Beazley barges its way to the top of the FTSE 100 leader board

Russ Mould
12 May 2023
  • Lloyd’s of London syndicate manager increases prices
  • Cyber and property show fastest growth in premiums
  • Catastrophe claims within expectations

“At a time of sticky inflation, investors will always be on the look-out for companies that have the sort of pricing power that helps them to defend, or even boost, profits, and non-life insurer Beazley’s first-quarter update unveils an average increase in premium rates on renewals of some 10%,” says AJ Bell investment director Russ Mould. “Improved investment returns, helped by higher yields on government bonds and no change in catastrophe claims expectations mean that the FTSE 100 firm continues to expect a healthy increase in profits this year.

“Beazley manages seven Lloyd’s of London syndicates which specialise in areas such as cybercrime and executive risk, marine, political risk, catastrophe and property.

“Heavy losses for less disciplined, and less skilful, underwriters mean capacity has come out of the market to strengthen the hand of those who remain. Beazley even raised over $400 million in fresh cash from investors late in 2022 so it could rake in additional premiums for business to take advantage of the firm pricing environment.

“This plan is already bearing fruit. Gross premiums written rose by 12% year-on-year in the first quarter to $1.4 billion, boosted by price increases and strong demand in the areas of property and cybercrime in particular. The latter did well despite ongoing debate over war exclusions for cybercrime, where interpretation of what is meant by ‘war’ and ‘armed conflict’ is a hot issue when it comes to whether cover can be offered or not.

“The Q1 out-turn beat analysts’ forecasts and underpins expectations of a 15% increase in gross premiums written to $6.1 billion for the full year. This is in line with management’s guidance for a ‘mid-teens’ growth rate.

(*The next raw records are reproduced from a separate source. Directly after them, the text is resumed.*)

/-- The places of an engine's bytes (R261), or the first address that does not translate. -/
def enginePlaces (sp : Space) (die : Nat) (k : AccKind) :
    State → List (Option Nat) → Except (State × Nat × XFail) (State × List (Option Place))
  | s, [] => .ok (s, [])
  | s, none :: as => do
    let (s, ps) ← enginePlaces sp die k s as
    pure (s, none :: ps)
  | s, some a :: as =>
    if inWindow a then do
      let (s, ps) ← enginePlaces sp die k s as
      pure (s, some (.scratch (a - windowBase)) :: ps)
    else
      match translate s (.die die) sp a k with
      | .fail f => .error (s, a, f)
      | .ok s pa _ mixed => do
        let (s, ps) ← enginePlaces sp die k s as
        pure (s, some (if mixed then .enc pa else .phys pa) :: ps)

/-- A byte at place i of a source: lost when its sector is poisoned (R346); remote bytes come from the replies, with their marks. -/
def EngineOp.sourceByte (o : EngineOp) (s : State) (T : Team) (i : Nat) (p : Option Place) : Known Byte :=
  match p with
  | none => .ok 0
  | some (.phys pa) =>
    if remotePa pa then (if replyLost o.remote .read 0 pa then .error i else .ok (replyByte o.remote .read 0 pa))
    else if s.poisoned pa then .error i else .ok (s.byte pa)
  | some (.enc pa) => if s.poisoned pa then .error i else .ok (s.stored T (.enc pa))
  | some (.scratch o) => .ok (s.stored T (.scratch o))

/-- ADDR of a stop (R253, R261, R275): the address of its byte of the source; else the source's end. A byte outside the
tensor has no address, and the source's end stands for it too (DEDUCED, log 37). -/
def EngineOp.stopAddr (o : EngineOp) (at_ : Option Nat) : Nat :=
  (at_.bind fun i => (o.sources[i]?).bind id).getD (o.src + o.srcLen)

/-- The bytes that an operation writes, by virtual address: those before the lowest address whose byte is not known (R253). -/
def writtenBytes (ts : List (Option Nat)) (bs : List (Known Byte)) : List (Nat × Byte) :=
  let all := ts.zipIdx
  let bound := all.foldl (fun (m : Option Nat) e =>
    match e.1, bs[e.2]? with
    | some _, some (.ok _) => m
    | some a, _ => match m with
      | some x => some (min a x)
      | none => some a
    | none, _ => m) none
  all.filterMap (fun e =>
    match e.1, bs[e.2]? with
    | some a, some (.ok b) =>
      if (match bound with
        | some x => decide (a < x)
        | none => true) then some (a, b) else none
    | _, _ => none)

/-- The barrier object counted down (R253): the whole amount, and the first stop's ERR and ADDR. -/
def countDown (T : Team) (bobj owes : Nat) (stop : Option (Nat × Nat)) : Team :=
  let o := 16 * bobj
  let v := leValue (Store.getRange T.scratch o 16)
  let count := (bitsOf v 0 40 + 2 ^ 40 - owes % 2 ^ 40) % 2 ^ 40
  let (err, addr) := match stop with
    | some (e, a) => if bitsOf v 40 8 = 0 then (e, a) else (bitsOf v 40 8, bitsOf v 64 64)
    | none => (bitsOf v 40 8, bitsOf v 64 64)
  let v' := count + err * 2 ^ 40 + bitsOf v 48 16 * 2 ^ 48 + addr % 2 ^ 64 * 2 ^ 64
  { T with scratch := Store.setRange T.scratch o (toBytes 16 v') }

/-- An operation is over (R108 steps 2 and 3, R262): its locks and room are free, its object is counted down, a dropped
handle that waited for it goes, and its core's lanes read its destination afresh (R107). -/
def State.endOp (s : State) (n : Nat) (o : EngineOp) (stop : Option (Nat × Nat)) : State :=
  let s := s.modCore o.pcore fun k => { k with locks := o.locks.foldl Tab.drop k.locks }
  let s := match o.room with
    | some r => s.modDie (dieOf o.pcore) fun d => { d with rooms := Tab.drop d.rooms r }
    | none => s
  let s := { s with ops := Tab.drop s.ops n }
  let s := s.modTeam o.team fun T => countDown T o.bobj o.owes stop
  let s := s.clearNotes o.pcore
  match o.handle with
  | some h => s.freeShape o.pcore h
  | none => s

/-- An operation's source page or destination page does not translate: it waits on a token in its room (R261). -/
def State.waitOp (s : State) (n : Nat) (o : EngineOp) (sp : Space) (va : Nat) (k : AccKind) (f : XFail) : State :=
  let (s, tok) := raiseFault s sp va k f o.unit (o.room.getD 0)
  { s with ops := Tab.modify s.ops n (fun o => { o with token := tok }) }

/-- Requests of an engine operation sent (R380): a flow that is full takes them later. -/
def State.askOp (s : State) (n : Nat) (o : EngineOp) (kind : ReqKind) (chunks : List (Nat × Nat)) (req : Nat × Nat → RemoteReq) :
    State :=
  chunks.foldl (fun s ch =>
    let dest := bitsOf ch.1 33 22
    match s.sendRequest o.unit dest (req ch) with
    | (s, none) => s
    | (s, some seq) => { s with ops := Tab.modify s.ops n (fun o =>
        { o with remote := o.remote ++ [⟨kind, 0, ch.1, ch.2, o.unit, dest, seq, none⟩] }) }) s

/-- An access of an engine operation to another device failed (R378, R380): its replies are done with, and it waits on a
token at the virtual address of the place. -/
def State.failOp (s : State) (n : Nat) (o : EngineOp) (sp : Space) (as : List (Option Nat)) (ps : List (Option Place))
    (pa other : Nat) (k : AccKind) : State :=
  let va := (((as.zip ps).find? (fun e => e.2 == some (.phys pa))).bind (·.1)).getD other
  ({ s with ops := Tab.modify s.ops n (fun o => { o with remote := [] }) } : State).waitOp n { o with remote := [] } sp va k
    remoteFail

/-- What an operation's data come to, once every page translates and every remote byte is here. -/
inductive OpData where
  | wait (s : State)
  | run (s : State) (ws : List (Nat × Byte)) (stop : Option (Nat × Nat))
  deriving DecidableEq, Repr

/-- An operation's translation, reading and transformation (R255, R257, R261; DESIGN CHOICE, log 36). -/
def State.evalOp (s : State) (n : Nat) (o : EngineOp) : OpData :=
  match Tab.get? s.teams o.team, Tab.get? s.grids o.grid with
  | some T, some gr =>
    let sp := gr.space
    match enginePlaces sp (dieOf o.pcore) .engineRead s o.sources with
    | .error (s, va, f) => .wait (s.waitOp n o sp va .engineRead f)
    | .ok (s, sps) =>
      match enginePlaces sp (dieOf o.pcore) .engineWrite s o.targets with
      | .error (s, va, f) => .wait (s.waitOp n o sp va .engineWrite f)
      | .ok (s, _) =>
        match remoteState o.remote .read 0 (sps.filterMap id) with
        | .ask chunks => .wait (s.askOp n o .read chunks (fun ch => .read (bitsOf ch.1 0 33) ch.2))
        | .waiting => .wait s
        | .failed pa => .wait (s.failOp n o sp o.sources sps pa o.src .engineRead)
        | .ready =>
          let data := sps.zipIdx.map (fun e => o.sourceByte s T e.2 e.1)
          let want := o.targets.length
          let f := runChain (.known want) (o.stages.map BitVec.toNat) true ⟨data, none⟩
          .run s (writtenBytes o.targets f.bytes) ((feedStop f o.targets).map (fun x => (x.1, o.stopAddr x.2)))
  | _, _ => .wait s

/-- Of bytes written to one place the last. -/
def lastBytes : List (Nat × Place × Byte) → List (Nat × Place × Byte)
  | [] => []
  | e :: es => if es.any (fun x => x.2.1 == e.2.1) then lastBytes es else e :: lastBytes es

/-- The bytes of other devices that no reply has confirmed. -/
def unconfirmed (replies : List RemoteReply) (ws : List (Nat × Place × Byte)) : List (Nat × Place × Byte) :=
  ws.filter (fun e => !(replies.any (fun r => r.kind == .write && (r.answer.map (·.1)) == some false &&
    match e.2.1 with
    | .phys a => r.pa ≤ a && a < r.pa + r.len
    | .scratch _ => false
    | .enc _ => false)))

/-- The destination bytes of an operation written (R108): the local ones at once; those of other devices when their
devices have confirmed them (R380), and then the operation ends. -/
def State.writeOp (s : State) (n : Nat) (o : EngineOp) (ws : List (Nat × Byte)) (stop : Option (Nat × Nat)) : State :=
  match Tab.get? s.grids o.grid with
  | none => s
  | some gr =>
    let as := ws.map (fun e => some e.1)
    match enginePlaces gr.space (dieOf o.pcore) .engineWrite s as with
    | .error (s, va, f) =>
      ({ s with ops := Tab.modify s.ops n (fun o => { o with out := some (ws, stop) }) } : State).waitOp n o gr.space va
        .engineWrite f
    | .ok (s, ps) =>
      let all := (ps.zip ws).filterMap (fun e => e.1.map (fun p => (e.2.1, p, e.2.2)))
      let away (p : Place) : Bool := match p with
        | .phys pa => remotePa pa
        | .scratch _ => false
        | .enc _ => false
      let s := s.performEntry o.team ⟨(all.filter (fun e => !away e.2.1)).map (fun e => e.2)⟩
      let rest := unconfirmed o.remote (lastBytes (all.filter (fun e => away e.2.1)))
      let keep (s : State) : State :=
        { s with ops := Tab.modify s.ops n (fun o => { o with out := some (rest.map (fun e => (e.1, e.2.2)), stop) }) }
      match remoteState o.remote .write 0 (rest.map (fun e => e.2.1)) with
      | .ready => s.endOp n o stop
      | .waiting => keep s
      | .failed pa => (keep s).failOp n o gr.space as ps pa o.dst .engineWrite
      | .ask chunks => (keep s).askOp n o .write chunks (fun ch => .write (bitsOf ch.1 0 33)
          (((remoteRuns (rest.map (fun e => e.2))).find? (fun r => r.1 == ch.1)).map (·.2) |>.getD []))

Source: Company accounts, Marketscreener, analysts’ consensus forecasts

“A second positive factor is the improved investment return on Beazley’s $9.1 billion portfolio. In 2022, the rate of return was minus 2% for a $180 million loss, as unrealised, mark-to-market losses on government bond holdings more than offset the benefit of higher yields, thanks in turn to rising interest rates. In 2023 to date, Beazley has eked out a $104 million gain for an investment return of plus 1.2% compared to a $92 million loss and a return of minus 1.2% in the first three months of 2022.

“Finally, management seems confident in the quality of its underwritten policies. Catastrophe claims are coming in no worse than expected, so exposure for 2022’s Hurricane Ian, for example, is still seen as costing no more than $120 million net of reinsurance.

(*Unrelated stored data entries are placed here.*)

/-- A team block (R359). -/
def teamBlock (gridIndex : Nat) (shapes : Tab (BitVec 768)) (T : Team) : List Byte :=
  [gridIndex, T.index, T.core, T.cluster, T.ngroup, T.regs, T.ztiles, T.limit].flatMap (toBytes 4) ++
  toBytes 8 T.handler.toNat ++ toBytes 8 (shapes.foldl (fun m e => m + 2 ^ e.1) 0) ++ zeros 16 ++
  (List.range 17).flatMap (fun b => toBytes 8 (barrierWord (T.barrier b))) ++ zeros 56 ++
  (List.range 8).flatMap (fun c => toBytes 32 (convValue (T.convReg c))) ++
  (List.range 64).flatMap (fun h => match Tab.get? shapes h with
    | some r => toBytes 96 r.toNat
    | none => zeros 96) ++
  T.groups.flatMap (fun G => groupBlock T G.2) ++ Store.getRange T.scratch 0 T.limit

/-- A grid record (R358); the parent is named by its place among the records. -/
def gridRecord (gs : List Nat) (g : Grid) : List Byte :=
  toBytes 128 g.packet.toNat ++ toBytes 4 g.depth ++
  toBytes 4 (match g.parent with
    | some m => gs.idxOf m
    | none => 0xFFFFFFFF) ++
  toBytes 4 g.next ++ toBytes 4 g.liveTeams ++ toBytes 4 g.liveKids ++ zeros 108

/-- The area's header (R358). -/
def areaHeader (ngrid nteam ncore : Nat) (tenant : BitVec 16) : List Byte :=
  toBytes 32 (0xC7A5 + 2 ^ 16 + ngrid * 2 ^ 32 + nteam * 2 ^ 64 + ncore * 2 ^ 96 + tenant.toNat * 2 ^ 144) ++ zeros 224

/-- The saved teams in the order of their blocks: grid by grid, in %team order. -/
def State.saveOrder (s : State) (gs : List Nat) : List (Nat × Team) :=
  gs.flatMap (fun g => (List.mergeSort (s.teams.filter (fun t => t.2.grid == g)) (fun a b => a.2.index ≤ b.2.index)))

/-- The whole context area of a queue. TENANT is the first grid's tag, 0 where there is none (DESIGN CHOICE, log 27). -/
def State.contextArea (s : State) (ncore : Nat) (gs : List Nat) : List Byte :=
  let recs := gs.filterMap (fun n => (Tab.get? s.grids n))
  let ts := s.saveOrder gs
  areaHeader gs.length ts.length ncore ((recs.head?.map (·.tenant)).getD 0) ++ recs.flatMap (gridRecord gs) ++
  ts.flatMap (fun t => teamBlock (gs.idxOf t.2.grid) (s.teamShapes t.1 t.2) t.2)

/-- The bytes that a save needs (R358). -/
def State.areaNeed (s : State) (gs : List Nat) : Nat :=
  (s.teamsOfGrids gs).foldl (fun n t => n + blockSize t.2.ngroup t.2.regs t.2.ztiles t.2.limit) (256 + 256 * gs.length)

/-- Whether a save has nothing left to wait for (R110, R357): every group has stopped or ended, no engine operation
is in flight, the raster units have finished the grids' triangles, and no grid is aborted or part-way through its
retirement. -/
def State.saveReady (s : State) (p q : Nat) (gs : List Nat) : Bool :=
  (s.teamsOfGrids gs).all (fun t => t.2.groups.all (fun G => G.2.saved || G.2.ended) && s.ops.all (fun o => o.2.team != t.1)) &&
  (s.gridsOf p q).all (fun g => g.2.shadesFor.isNone && !g.2.aborted && !g.2.recordDone && !s.trianglesOf g.1)

/-- The work that a save completes first (R110, R234). -/
def State.finishTeams (s : State) (ts : List Nat) : State :=
  ts.foldl (fun s t => ((List.range 8).foldl (fun s n => s.completeStep t n) s).drainTeam t) s

/-- A saved team's resources freed (R357): as at its end, but its grid still counts it. -/
def State.freeSaved (s : State) (t : Nat × Team) : State :=
  (({ s with teams := Tab.drop s.teams t.1 } : State).modCore t.2.pcore (·.dropShapes t.1)).settleKey t.2.pcore

/-- The offset in the area of the first of some teams' blocks, and of those after it (R358). -/
def blockPlaces : Nat → List Team → Tab Team
  | _, [] => []
  | off, T :: Ts => (off, T) :: blockPlaces (off + blockSize T.ngroup T.regs T.ztiles T.limit) Ts

/-- What a save leaves beside its area. -/
def State.shelve (s : State) (area : List Byte) (gs : List Nat) : State :=
  let x : Shelf := ⟨area, gs.filterMap (fun n => Tab.get? s.grids n),
    blockPlaces (256 + 256 * gs.length) ((s.saveOrder gs).map (·.2))⟩
  { s with shelf := s.shelf.filter (fun y => y.area != area) ++ [x] }

/-- CONTEXT_SAVE_DONE (R357): the area is written and everything freed, or RSTAT 2 and the teams go on. -/
def execContextSaveDone (part queue : Nat) (s : State) : Out :=
  .next (match s.queue? part queue, Tab.get? s.parts part with
    | some Q, some P =>
      let gs := s.savedGrids part queue
      if Q.cmd ≠ 1 ∨ s.saveReady part queue gs = false then s else
      let ts := (s.teamsOfGrids gs).map (·.1)
      let s := (s.finishTeams ts).placeAll part
      let need := s.areaNeed gs
      if Q.areaSize < need then
        (s.askTeams ts false).modQueue part queue fun Q =>
          { Q with need := BitVec.ofNat 64 need, rstat := 2, cmd := 0 }
      else
        let area := s.contextArea P.cfg.cores.length gs
        let s := (s.deviceWrite Q.areaBase area).shelve area gs
        let kids := (gs.filter (fun n => match Tab.get? s.grids n with
          | some g => g.parent.isSome
          | none => false)).length
        let s := (s.teamsOfGrids gs).foldl State.freeSaved s
        let s : State := { s with grids := gs.foldl Tab.drop s.grids }
        let s := s.modPart part fun P => { P with kids := P.kids - kids }
        s.modQueue part queue fun Q =>
          { Q with need := BitVec.ofNat 64 need, nteam := BitVec.ofNat 32 ts.length,
                   ngrid := BitVec.ofNat 32 gs.length, rstat := 0, cmd := 0 }
    | _, _ => s)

“Chief executive Adrian Cox is therefore leaving guidance for the combined ratio for 2023 unchanged, with the result expected to reach the ‘high eighties’ percent. In the non-life business, a combined ratio of less than 100% means the insurer is in profit and a figure above it means the insurer is in loss.

“These three factors – strong premium growth, improved investment return and disciplined underwriting – means the analysts’ consensus has pre-tax profit soaring to $896 million in 2023, against $191 million last year (when Russia, Hurricane Ian and mark-to-market – paper – losses on bond holdings cut profits by $350 million) and then hitting the $1 billion mark in 2024.

Source: Company accounts, Marketscreener, consensus analysts’ forecasts

“Events could yet take a hand but the stock trades on barely seven times forecast earnings and comes with a yield of around 2.5%, based on analysts’ forecasts, while Beazley’s long-term record of increased gross premiums and dividends belies the year-to-year volatility of its target markets.”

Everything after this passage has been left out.